Collected data entries
========================================================================

-- ==== Sys2Proof/Laws/Exec.lean ====
section
/-! SUPPORT. What each instruction answers, one equation per instruction and per case of its check, in the named updates of
Ops.lean: a proof about an instruction rewrites with these and never unfolds a meaning. -/

namespace Sys2Proof.Machine

variable (s : State) (x y : RegIdx) (kk : Byte) (nnn : Addr12)

/-! ### Instructions without a check -/

theorem exec_cls : exec .cls s = .next ((s.setFb Framebuffer.blank).setPc (s.pc + 2)) := rfl
theorem exec_jp : exec (.jp nnn) s = .next (s.setPc (zext16 nnn)) := rfl
theorem exec_jpV0 : exec (.jpV0 nnn) s = .next (s.setPc (offsetTarget nnn (s.reg 0))) := rfl
theorem exec_ldImm : exec (.ldImm x kk) s = .next ((s.setReg x kk).setPc (s.pc + 2)) := rfl
theorem exec_addImm : exec (.addImm x kk) s = .next ((s.setReg x (s.reg x + kk)).setPc (s.pc + 2)) := rfl
theorem exec_ldReg : exec (.ldReg x y) s = .next ((s.setReg x (s.reg y)).setPc (s.pc + 2)) := rfl
theorem exec_orReg : exec (.orReg x y) s = .next ((s.setReg x (s.reg x ||| s.reg y)).setPc (s.pc + 2)) := rfl
theorem exec_andReg : exec (.andReg x y) s = .next ((s.setReg x (s.reg x &&& s.reg y)).setPc (s.pc + 2)) := rfl
theorem exec_xorReg : exec (.xorReg x y) s = .next ((s.setReg x (s.reg x ^^^ s.reg y)).setPc (s.pc + 2)) := rfl

theorem exec_addReg : exec (.addReg x y) s =
    .next (((s.setReg vf (carryFlag (s.reg x) (s.reg y))).setReg x (s.reg x + s.reg y)).setPc (s.pc + 2)) := rfl

theorem exec_subReg : exec (.subReg x y) s =
    .next (((s.setReg vf (noBorrowFlag (s.reg x) (s.reg y))).setReg x (s.reg x - s.reg y)).setPc (s.pc + 2)) := rfl

theorem exec_shr : exec (.shr x y) s =
    .next (((s.setReg vf (lowBitFlag (s.reg x))).setReg x (s.reg x >>> 1)).setPc (s.pc + 2)) := rfl

theorem exec_subnReg : exec (.subnReg x y) s =
    .next (((s.setReg x (s.reg y - s.reg x)).setReg vf (noBorrowFlag (s.reg y) (s.reg x))).setPc (s.pc + 2)) := rfl

theorem exec_shl : exec (.shl x y) s =
    .next (((s.setReg vf (highBitFlag (s.reg x))).setReg x (s.reg x <<< 1)).setPc (s.pc + 2)) := rfl

theorem exec_ldI : exec (.ldI nnn) s = .next ((s.setI (zext16 nnn)).setPc (s.pc + 2)) := rfl
theorem exec_addI : exec (.addI x) s = .next ((s.setI (indexSum s.i (s.reg x))).setPc (s.pc + 2)) := rfl
theorem exec_ldF : exec (.ldF x) s = .next ((s.setI (glyphAddress (s.reg x))).setPc (s.pc + 2)) := rfl

theorem exec_rnd : exec (.rnd x kk) s =
    .next ((s.afterDraw.setReg x (s.nextRandom &&& kk)).setPc (s.pc + 2)) := rfl

theorem exec_ldVxDt : exec (.ldVxDt x) s = .next ((s.setReg x s.dt).setPc (s.pc + 2)) := rfl
theorem exec_ldDtVx : exec (.ldDtVx x) s = .next ((s.setDt (s.reg x)).setPc (s.pc + 2)) := rfl
theorem exec_ldStVx : exec (.ldStVx x) s = .next ((s.setSt (s.reg x)).setPc (s.pc + 2)) := rfl

/-! ### Skips -/

/-- A skip sets PC alone, by its condition (R120). -/
theorem skipIf_eq (c : Bool) : skipIf c s = .next (s.setPc (if c then s.pc + 4 else s.pc + 2)) := by
  cases c <;> rfl

theorem exec_seImm : exec (.seImm x kk) s = .next (s.setPc (if s.reg x = kk then s.pc + 4 else s.pc + 2)) := by
  simp [exec, execSeImm, skipIf_eq]

theorem exec_sneImm : exec (.sneImm x kk) s = .next (s.setPc (if s.reg x = kk then s.pc + 2 else s.pc + 4)) := by
  by_cases h : s.reg x = kk <;> simp [exec, execSneImm, skipIf_eq, h]

theorem exec_seReg : exec (.seReg x y) s = .next (s.setPc (if s.reg x = s.reg y then s.pc + 4 else s.pc + 2)) := by
  simp [exec, execSeReg, skipIf_eq]

theorem exec_sneReg : exec (.sneReg x y) s = .next (s.setPc (if s.reg x = s.reg y then s.pc + 2 else s.pc + 4)) := by
  by_cases h : s.reg x = s.reg y <;> simp [exec, execSneReg, skipIf_eq, h]

variable {s x y kk nnn}

theorem exec_skp (h : (s.reg x).toNat ≤ 15) : exec (.skp x) s =
    .next (s.setPc (if s.keys.getLsbD (s.reg x).toNat then s.pc + 4 else s.pc + 2)) := by
  simp [exec, execSkp, keyIndex_ok h, skipIf_eq, State.keyDown]

theorem exec_skp_halts (h : 15 < (s.reg x).toNat) : exec (.skp x) s = .next (s.setStatus (.halted .badKeyIndex)) := by
  simp [exec, execSkp, keyIndex_error h]

theorem exec_sknp (h : (s.reg x).toNat ≤ 15) : exec (.sknp x) s =
    .next (s.setPc (if s.keys.getLsbD (s.reg x).toNat then s.pc + 2 else s.pc + 4)) := by
  cases hk : s.keys.getLsbD (s.reg x).toNat <;> simp [exec, execSknp, keyIndex_ok h, skipIf_eq, State.keyDown, hk]

theorem exec_sknp_halts (h : 15 < (s.reg x).toNat) :
    exec (.sknp x) s = .next (s.setStatus (.halted .badKeyIndex)) := by
  simp [exec, execSknp, keyIndex_error h]

/-! ### The stack -/

theorem exec_call (h : s.sp.val < 16) : exec (.call nnn) s =
    .next ((s.setStack ⟨s.sp.val, h⟩ s.pc ⟨s.sp.val + 1, by omega⟩).setPc (zext16 nnn)) := by
  simp [exec, execCall, push_ok h]

theorem exec_call_halts (h : s.sp.val = 16) :
    exec (.call nnn) s = .next (s.setStatus (.halted .stackOverflow)) := by
  simp [exec, execCall, push_error h]

theorem exec_ret (h : 0 < s.sp.val) : exec .ret s =
    .next ((s.setSp ⟨s.sp.val - 1, by omega⟩).setPc (s.stackEntry ⟨s.sp.val - 1, by omega⟩ + 2)) := by
  simp [exec, execRet, pop_ok h]

theorem exec_ret_halts (h : s.sp.val = 0) : exec .ret s = .next (s.setStatus (.halted .stackUnderflow)) := by
  simp [exec, execRet, pop_error h]

/-! ### Memory -/

theorem exec_ldB (h : s.i.toNat + 2 < Config.memSize) : exec (.ldB x) s =
    .next ((s.setMem (s.mem.writeAll s.i.toNat (bcdDigits (s.reg x)))).setPc (s.pc + 2)) := by
  simp [exec, execLdB, writeBlock_ok (s := s) (bs := bcdDigits (s.reg x)) (.inr h)]

theorem exec_ldB_halts (h : Config.memSize ≤ s.i.toNat + 2) :
    exec (.ldB x) s = .next (s.setStatus (.halted .outOfBounds)) := by
  simp [exec, execLdB, writeBlock_error (s := s) (bs := bcdDigits (s.reg x)) (by simp) (Nat.lt_succ_of_le h)]

theorem exec_storeRegs (h : s.i.toNat + x.val < Config.memSize) : exec (.storeRegs x) s =
    .next ((s.setMem (s.mem.writeAll s.i.toNat (s.regsTo x))).setPc (s.pc + 2)) := by
  have hl : s.i.toNat + (s.regsTo x).length ≤ Config.memSize := by rw [regsTo_length]; exact h
  simp [exec, execStoreRegs, writeBlock_ok (s := s) (.inr hl)]

theorem exec_storeRegs_halts (h : Config.memSize ≤ s.i.toNat + x.val) :
    exec (.storeRegs x) s = .next (s.setStatus (.halted .outOfBounds)) := by
  have hl : Config.memSize < s.i.toNat + (s.regsTo x).length := by rw [regsTo_length]; omega
  simp [exec, execStoreRegs, writeBlock_error (s := s) (bs := s.regsTo x) (by simp) hl]

theorem exec_loadRegs (h : s.i.toNat + x.val < Config.memSize) : exec (.loadRegs x) s =
    .next ((s.setRegsFrom 0 ((List.range' s.i.toNat (x.val + 1)).map s.mem.read)).setPc (s.pc + 2)) := by
  obtain ⟨v, hv⟩ := setRegsFrom_frame s 0 ((List.range' s.i.toNat (x.val + 1)).map s.mem.read)
  simp only [exec, execLoadRegs, readBlock_ok (s := s) (n := x.val + 1) (.inr h), guarded_ok, finish_eq, hv,
    target_next]

theorem exec_loadRegs_halts (h : Config.memSize ≤ s.i.toNat + x.val) :
    exec (.loadRegs x) s = .next (s.setStatus (.halted .outOfBounds)) := by
  simp [exec, execLoadRegs, readBlock_error (s := s) (a := s.i.toNat) (Nat.succ_ne_zero x.val) (by omega)]

/-! ### Display and keypad -/

/-- The rows a draw reads, top row first. -/
abbrev spriteRows (s : State) (n : Nat) : List Byte := (List.range' s.i.toNat n).map s.mem.read

/-- The framebuffer and the flag a draw leaves. -/
abbrev drawn (s : State) (x y : RegIdx) (n : Nat) : Framebuffer × Bool :=
  drawRows (originX (s.reg x)) (originY (s.reg y)) (spriteRows s n) (s.fb, false)

theorem exec_drw {n : Nat} (h : n = 0 ∨ s.i.toNat + n ≤ Config.memSize) : exec (.drw x y n) s =
    .next (((s.setFb (drawn s x y n).1).setReg vf (flagByte (drawn s x y n).2)).setPc (s.pc + 2)) := by
  simp [exec, execDrw, readBlock_ok (s := s) h]

theorem exec_drw_halts {n : Nat} (h0 : n ≠ 0) (h : Config.memSize < s.i.toNat + n) :
    exec (.drw x y n) s = .next (s.setStatus (.halted .outOfBounds)) := by
  simp [exec, execDrw, readBlock_error (s := s) h0 h]

theorem exec_ldVxK_waits (h : s.firstDown = none) : exec (.ldVxK x) s = .next s := by
  simp [exec, execLdVxK, h, State.setPc]

theorem exec_ldVxK {k : Nat} (h : s.firstDown = some k) :
    exec (.ldVxK x) s = .next ((s.setReg x (BitVec.ofNat 8 k)).setPc (s.pc + 2)) := by
  simp [exec, execLdVxK, h, writeReg]

/-! ### The inversion of `exec` -/

/-- What an instruction that does not halt leaves, by instruction, in the named updates: the places it writes, with the
values that only its own equation gives left open. -/
def ExecShape (s t : State) : Instr → Prop
  | .cls => t = (s.setFb Framebuffer.blank).setPc (s.pc + 2)
  | .ret => ∃ h : 0 < s.sp.val,
      t = (s.setSp ⟨s.sp.val - 1, by omega⟩).setPc (s.stackEntry ⟨s.sp.val - 1, by omega⟩ + 2)
  | .jp nnn => t = s.setPc (zext16 nnn)
  | .call nnn => ∃ h : s.sp.val < 16,
      t = (s.setStack ⟨s.sp.val, h⟩ s.pc ⟨s.sp.val + 1, by omega⟩).setPc (zext16 nnn)
  | .seImm _ _ | .sneImm _ _ | .seReg _ _ | .sneReg _ _ | .skp _ | .sknp _ =>
      t = s.setPc (s.pc + 2) ∨ t = s.setPc (s.pc + 4)
  | .jpV0 nnn => t = s.setPc (offsetTarget nnn (s.reg 0))
  | .ldVxK x => t = s ∨ ∃ b, t = (s.setReg x b).setPc (s.pc + 2)
  | .ldImm x _ | .addImm x _ | .ldReg x _ | .orReg x _ | .andReg x _ | .xorReg x _ | .ldVxDt x =>
      ∃ b, t = (s.setReg x b).setPc (s.pc + 2)
  | .rnd x _ => ∃ b, t = (s.afterDraw.setReg x b).setPc (s.pc + 2)
  | .addReg x _ | .subReg x _ | .shr x _ | .shl x _ =>
      ∃ f b, (f = 0 ∨ f = 1) ∧ t = ((s.setReg vf f).setReg x b).setPc (s.pc + 2)
  | .subnReg x _ => ∃ f b, (f = 0 ∨ f = 1) ∧ t = ((s.setReg x b).setReg vf f).setPc (s.pc + 2)
  | .ldI _ | .addI _ | .ldF _ => ∃ w, t = (s.setI w).setPc (s.pc + 2)
  | .drw _ _ _ => ∃ f hit, t = ((s.setFb f).setReg vf (flagByte hit)).setPc (s.pc + 2)
  | .ldDtVx x => t = (s.setDt (s.reg x)).setPc (s.pc + 2)
  | .ldStVx x => t = (s.setSt (s.reg x)).setPc (s.pc + 2)
  | .ldB _ | .storeRegs _ => ∃ a bs, t = (s.setMem (s.mem.writeAll a bs)).setPc (s.pc + 2)
  | .loadRegs x => ∃ bs : List Byte, bs.length = x.val + 1 ∧ t = (s.setRegsFrom 0 bs).setPc (s.pc + 2)

/-- Every next state of an instruction is a halt of the state before it or has the instruction's shape. -/
theorem exec_cases {i : Instr} {s t : State} (h : exec i s = .next t) :
    (∃ c, t = s.setStatus (.halted c)) ∨ ExecShape s t i := by
  cases i
  case ret =>
    rcases Nat.eq_zero_or_pos s.sp.val with hx | hx
    · rw [exec_ret_halts hx] at h; cases h; exact .inl ⟨_, rfl⟩
    · rw [exec_ret hx] at h; cases h; exact .inr ⟨hx, rfl⟩
  case call nnn =>
    by_cases hx : s.sp.val < 16
    · rw [exec_call hx] at h; cases h; exact .inr ⟨hx, rfl⟩
    · rw [exec_call_halts (by have := s.sp.isLt; omega)] at h; cases h; exact .inl ⟨_, rfl⟩
  case skp x =>
    by_cases hx : (s.reg x).toNat ≤ 15
    · rw [exec_skp hx] at h; cases h; split <;> simp [ExecShape]
    · rw [exec_skp_halts (by omega)] at h; cases h; exact .inl ⟨_, rfl⟩
  case sknp x =>
    by_cases hx : (s.reg x).toNat ≤ 15
    · rw [exec_sknp hx] at h; cases h; split <;> simp [ExecShape]
    · rw [exec_sknp_halts (by omega)] at h; cases h; exact .inl ⟨_, rfl⟩
  case ldB x =>
    by_cases hx : s.i.toNat + 2 < Config.memSize
    · rw [exec_ldB hx] at h; cases h; exact .inr ⟨_, _, rfl⟩
    · rw [exec_ldB_halts (by omega)] at h; cases h; exact .inl ⟨_, rfl⟩
  case storeRegs x =>
    by_cases hx : s.i.toNat + x.val < Config.memSize
    · rw [exec_storeRegs hx] at h; cases h; exact .inr ⟨_, _, rfl⟩
    · rw [exec_storeRegs_halts (by omega)] at h; cases h; exact .inl ⟨_, rfl⟩
  case loadRegs x =>
    by_cases hx : s.i.toNat + x.val < Config.memSize
    · rw [exec_loadRegs hx] at h; cases h; exact .inr ⟨_, by simp, rfl⟩
    · rw [exec_loadRegs_halts (by omega)] at h; cases h; exact .inl ⟨_, rfl⟩
  case drw x y n =>
    by_cases hx : n = 0 ∨ s.i.toNat + n ≤ Config.memSize
    · rw [exec_drw hx] at h; cases h; exact .inr ⟨_, _, rfl⟩
    · rw [exec_drw_halts (by omega) (by omega)] at h; cases h; exact .inl ⟨_, rfl⟩
  case ldVxK x =>
    cases hf : s.firstDown with
    | none => rw [exec_ldVxK_waits hf] at h; cases h; exact .inr (.inl rfl)
    | some k => rw [exec_ldVxK hf] at h; cases h; exact .inr (.inr ⟨_, rfl⟩)
  case seImm => rw [exec_seImm] at h; cases h; split <;> simp [ExecShape]
  case sneImm => rw [exec_sneImm] at h; cases h; split <;> simp [ExecShape]
  case seReg => rw [exec_seReg] at h; cases h; split <;> simp [ExecShape]
  case sneReg => rw [exec_sneReg] at h; cases h; split <;> simp [ExecShape]
  case addReg => rw [exec_addReg] at h; cases h; exact .inr ⟨_, _, flagByte_or _, rfl⟩
  case subReg => rw [exec_subReg] at h; cases h; exact .inr ⟨_, _, flagByte_or _, rfl⟩
  case subnReg => rw [exec_subnReg] at h; cases h; exact .inr ⟨_, _, flagByte_or _, rfl⟩
  case shr x y => rw [exec_shr] at h; cases h; exact .inr ⟨_, _, (by generalize s.reg x = b; revert b; decide), rfl⟩
  case shl x y => rw [exec_shl] at h; cases h; exact .inr ⟨_, _, (by generalize s.reg x = b; revert b; decide), rfl⟩
  all_goals first
   | (cases h; exact .inr rfl)
   | (cases h; exact .inr ⟨_, rfl⟩)

end Sys2Proof.Machine
end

========================================================================

YOUR TASK:
Please reproduce, exactly as they appear above, the lines from the line containing "theorem exec_rnd : exec" up to and including the line containing "theorem exec_ldVxDt : exec".

ANSWER BELOW:
theorem exec_rnd : exec (.rnd x kk) s =
    .next ((s.afterDraw.setReg x (s.nextRandom &&& kk)).setPc (s.pc + 2)) := rfl

theorem exec_ldVxDt : exec (.ldVxDt x) s = .next ((s.setReg x s.dt).setPc (s.pc + 2)) := rfl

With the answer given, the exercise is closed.